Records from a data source
○ ○ ○ ○

-- ==== Sys2Proof/Laws/Ops.lean ====
section
/-! SUPPORT. What the shared operations can do, said once: sequencing and loops of command bodies, access to the arena,
and the end of a completion. Later proofs cite these and do not unfold the operations. -/

namespace Sys2Proof.Machine

/-! ### Bodies -/

@[simp] theorem Body.andThen_done {α β : Type} (a : α) (f : α → Body β) : (Body.done a).andThen f = f a := rfl

@[simp] theorem Body.andThen_raised {α β : Type} (e : ErrCode) (f : α → Body β) :
    (Body.raised e : Body α).andThen f = .raised e := rfl

@[simp] theorem Body.andThen_broken {α β : Type} (g : Fault) (f : α → Body β) :
    (Body.broken g : Body α).andThen f = .broken g := rfl

theorem Body.andThen_assoc {α β γ : Type} (x : Body α) (f : α → Body β) (g : β → Body γ) :
    (x.andThen f).andThen g = x.andThen fun a => (f a).andThen g := by cases x <;> rfl

/-- A sequence that runs to its end: both parts do. -/
theorem Body.andThen_eq_done {α β : Type} {x : Body α} {f : α → Body β} {b : β} :
    x.andThen f = .done b ↔ ∃ a, x = .done a ∧ f a = .done b := by
  cases x <;> simp

/-- A sequence that raises: one of its parts does. -/
theorem Body.andThen_eq_raised {α β : Type} {x : Body α} {f : α → Body β} {e : ErrCode} :
    x.andThen f = .raised e ↔ x = .raised e ∨ ∃ a, x = .done a ∧ f a = .raised e := by
  cases x <;> simp

/-- A sequence that stops: one of its parts does. -/
theorem Body.andThen_eq_broken {α β : Type} {x : Body α} {f : α → Body β} {g : Fault} :
    x.andThen f = .broken g ↔ x = .broken g ∨ ∃ a, x = .done a ∧ f a = .broken g := by
  cases x <;> simp

/-! ### Loops -/

@[simp] theorem forEach_nil {α β : Type} (f : β → α → Body α) (a : α) : forEach f [] a = .done a := rfl

theorem forEach_cons {α β : Type} (f : β → α → Body α) (x : β) (xs : List β) (a : α) :
    forEach f (x :: xs) a = (f x a).andThen (forEach f xs) := rfl

@[simp] theorem forEach_singleton {α β : Type} (f : β → α → Body α) (x : β) (a : α) : forEach f [x] a = f x a := by
  rw [forEach_cons]; cases f x a <;> rfl

/-- A loop over two lists is one loop after the other. -/
theorem forEach_append {α β : Type} (f : β → α → Body α) (xs ys : List β) (a : α) :
    forEach f (xs ++ ys) a = (forEach f xs a).andThen (forEach f ys) := by
  induction xs generalizing a with
  | nil => rfl
  | cons x xs ih =>
    rw [List.cons_append, forEach_cons, forEach_cons, Body.andThen_assoc]
    exact congrArg _ (funext ih)

/-- What every turn keeps, the loop keeps. -/
theorem forEach_invariant {α β : Type} {f : β → α → Body α} {P : α → Prop}
    (hf : ∀ x a b, P a → f x a = .done b → P b) {xs : List β} {a b : α} (ha : P a)
    (h : forEach f xs a = .done b) : P b := by
  induction xs generalizing a with
  | nil => cases h; exact ha
  | cons x xs ih =>
    obtain ⟨c, hc, h⟩ := Body.andThen_eq_done.mp h
    exact ih (hf x a c ha hc) h

/-- What holds of every error a turn can raise holds of every error the loop can raise. -/
theorem forEach_raised {α β : Type} {f : β → α → Body α} {P : ErrCode → Prop}
    (hf : ∀ x a e, f x a = .raised e → P e) {xs : List β} {a : α} {e : ErrCode}
    (h : forEach f xs a = .raised e) : P e := by
  induction xs generalizing a with
  | nil => cases h
  | cons x xs ih =>
    rcases Body.andThen_eq_raised.mp h with h | ⟨c, -, h⟩
    · exact hf x a e h
    · exact ih h

/-! ### The arena -/

/-- Every index but 511 names an entry (R30). -/
theorem nodeAt_isSome {a : Arena} {i : NodeIdx} : (nodeAt a i).isSome = true ↔ i ≠ 511#9 := by
  unfold nodeAt
  have hl := i.isLt
  constructor
  · rintro h rfl
    simp at h
  · intro h
    have : i.toNat ≠ 511 := fun e => h (BitVec.eq_of_toNat_eq e)
    rw [Vector.getElem?_eq_getElem (by omega)]
    rfl

theorem nodeAt_eq_none {a : Arena} {i : NodeIdx} : nodeAt a i = none ↔ i = 511#9 := by
  rw [← Option.not_isSome_iff_eq_none, Bool.not_eq_true, ← Bool.not_eq_true, nodeAt_isSome, not_not]

/-- A read after a write to the same entry. -/
theorem nodeAt_set_self {a : Arena} {i : NodeIdx} {e : Node} (h : i ≠ 511#9) :
    nodeAt (a.setIfInBounds i.toNat e) i = some e := by
  have := i.isLt
  have : i.toNat ≠ 511 := fun e => h (BitVec.eq_of_toNat_eq e)
  unfold nodeAt
  rw [Vector.getElem?_setIfInBounds_self]; simp; omega

/-- A write leaves every other entry alone. -/
theorem nodeAt_set_ne {a : Arena} {n : Nat} {i : NodeIdx} {e : Node} (h : i.toNat ≠ n) :
    nodeAt (a.setIfInBounds n e) i = nodeAt a i := by
  unfold nodeAt
  exact Vector.getElem?_setIfInBounds_ne (Ne.symm h)

/-- The entries a rule can stand on: LEAF and INTERNAL ones. -/
theorem liveNode_eq_done {off : Fault} {a : Arena} {i : NodeIdx} {e : Node} :
    liveNode off a i = .done e ↔ nodeAt a i = some e ∧ (e.kind = .leaf ∨ e.kind = .internal) := by
  unfold liveNode
  cases h : nodeAt a i with
  | none => simp
  | some e' =>
    cases hk : e'.kind <;> simp [hk] <;> rintro rfl <;> simp [hk]

theorem liveNode_not_raised {off : Fault} {a : Arena} {i : NodeIdx} {c : ErrCode} :
    liveNode off a i ≠ .raised c := by
  unfold liveNode
  split
  · simp
  · split <;> simp

/-! ### The end of a completion -/

@[simp] theorem clearBusy_clearBusy (s : State) : clearBusy (clearBusy s) = clearBusy s := rfl

/-- A latch answers a next state only over no error, and then that state is `latched`. -/
theorem latchError_next {e : ErrCode} {s t : State} :
    latchError e s = .next t ↔ s.port.err = .none ∧ t = latched e s := by
  unfold latchError
  split <;> simp_all [eq_comm]

theorem latchError_not_refused {e : ErrCode} {s : State} {r : Refusal} : latchError e s ≠ .refused r := by
  unfold latchError
  split <;> simp

/-- Everything a completion that answers a next state can be: the body ran, or an error was latched. -/
theorem complete_next {pre : Bool} {body : State → Body State} {s t : State}
    (h : complete pre body s = .next t) :
    (pre = true ∧ ∃ u, body s = .done u ∧ t = clearBusy u)
    ∨ (s.port.err = .none ∧ ∃ e, t = latched e s ∧ (pre = false ∧ e = .sequence ∨ pre = true ∧ body s = .raised e)) := by
  unfold complete at h
  split at h
  · rename_i hp
    cases hb : body s with
    | done u => rw [hb] at h; cases h; exact .inl ⟨hp, u, rfl, rfl⟩
    | raised e =>
      rw [hb] at h
      obtain ⟨he, rfl⟩ := latchError_next.mp h
      exact .inr ⟨he, e, rfl, .inr ⟨hp, rfl⟩⟩
    | broken f => rw [hb] at h; cases h
  · rename_i hp
    obtain ⟨he, rfl⟩ := latchError_next.mp h
    exact .inr ⟨he, _, rfl, .inl ⟨by simpa using hp, rfl⟩⟩

/-- A completion whose precondition holds and whose body runs (R244). -/
theorem complete_of_done {pre : Bool} {body : State → Body State} {s u : State} (hp : pre = true)
    (hb : body s = .done u) : complete pre body s = .next (clearBusy u) := by
  simp [complete, hp, hb, finish]

/-- A completion whose body raises (R244, R245). -/
theorem complete_of_raised {pre : Bool} {body : State → Body State} {s : State} {e : ErrCode} (hp : pre = true)
    (hb : body s = .raised e) (he : s.port.err = .none) : complete pre body s = .next (latched e s) := by
  simp [complete, hp, hb, finish, latchError, he]

/-- A completion whose precondition fails (R259). -/
theorem complete_of_not_pre {pre : Bool} {body : State → Body State} {s : State} (hp : pre = false)
    (he : s.port.err = .none) : complete pre body s = .next (latched .sequence s) := by
  simp [complete, hp, latchError, he]

/-- Where a completion stops: the body met a fault, or an error would be latched over another. -/
theorem complete_fault {pre : Bool} {body : State → Body State} {s : State} {f : Fault}
    (h : complete pre body s = .fault f) :
    (pre = true ∧ body s = .broken f)
    ∨ (f = .latchOverError ∧ s.port.err ≠ .none ∧ (pre = true → ∃ e, body s = .raised e)) := by
  unfold complete latchError at h
  split at h
  · rename_i hp
    cases hb : body s with
    | done u => rw [hb] at h; cases h
    | raised e =>
      rw [hb] at h; simp only [finish, latchError] at h
      split at h
      · cases h
      · cases h; exact .inr ⟨rfl, ‹_›, fun _ => ⟨e, rfl⟩⟩
    | broken g => rw [hb] at h; cases h; exact .inl ⟨hp, rfl⟩
  · rename_i hp
    split at h
    · cases h
    · cases h; exact .inr ⟨rfl, ‹_›, fun hp' => absurd hp' hp⟩

/-- No completion is refused. -/
theorem complete_not_refused {pre : Bool} {body : State → Body State} {s : State} {r : Refusal} :
    complete pre body s ≠ .refused r := by
  unfold complete
  split
  · cases body s with
    | done u => simp [finish]
    | raised e => exact latchError_not_refused
    | broken f => simp [finish]
  · exact latchError_not_refused

theorem completeIllegal_next {s t : State} :
    completeIllegal s = .next t ↔ s.port.err = .none ∧ t = latched .illegalCmd s := latchError_next

end Sys2Proof.Machine
end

○ ○ ○ ○

▸ TASK STATEMENT: The answer must be every line from the records above that contains "ErrCode".

▸ EXPECTED ANSWER:
@[simp] theorem Body.andThen_raised {α β : Type} (e : ErrCode) (f : α → Body β) :
theorem Body.andThen_eq_raised {α β : Type} {x : Body α} {f : α → Body β} {e : ErrCode} :
theorem forEach_raised {α β : Type} {f : β → α → Body α} {P : ErrCode → Prop}
    (hf : ∀ x a e, f x a = .raised e → P e) {xs : List β} {a : α} {e : ErrCode}
theorem liveNode_not_raised {off : Fault} {a : Arena} {i : NodeIdx} {c : ErrCode} :
theorem latchError_next {e : ErrCode} {s t : State} :
theorem latchError_not_refused {e : ErrCode} {s : State} {r : Refusal} : latchError e s ≠ .refused r := by
theorem complete_of_raised {pre : Bool} {body : State → Body State} {s : State} {e : ErrCode} (hp : pre = true)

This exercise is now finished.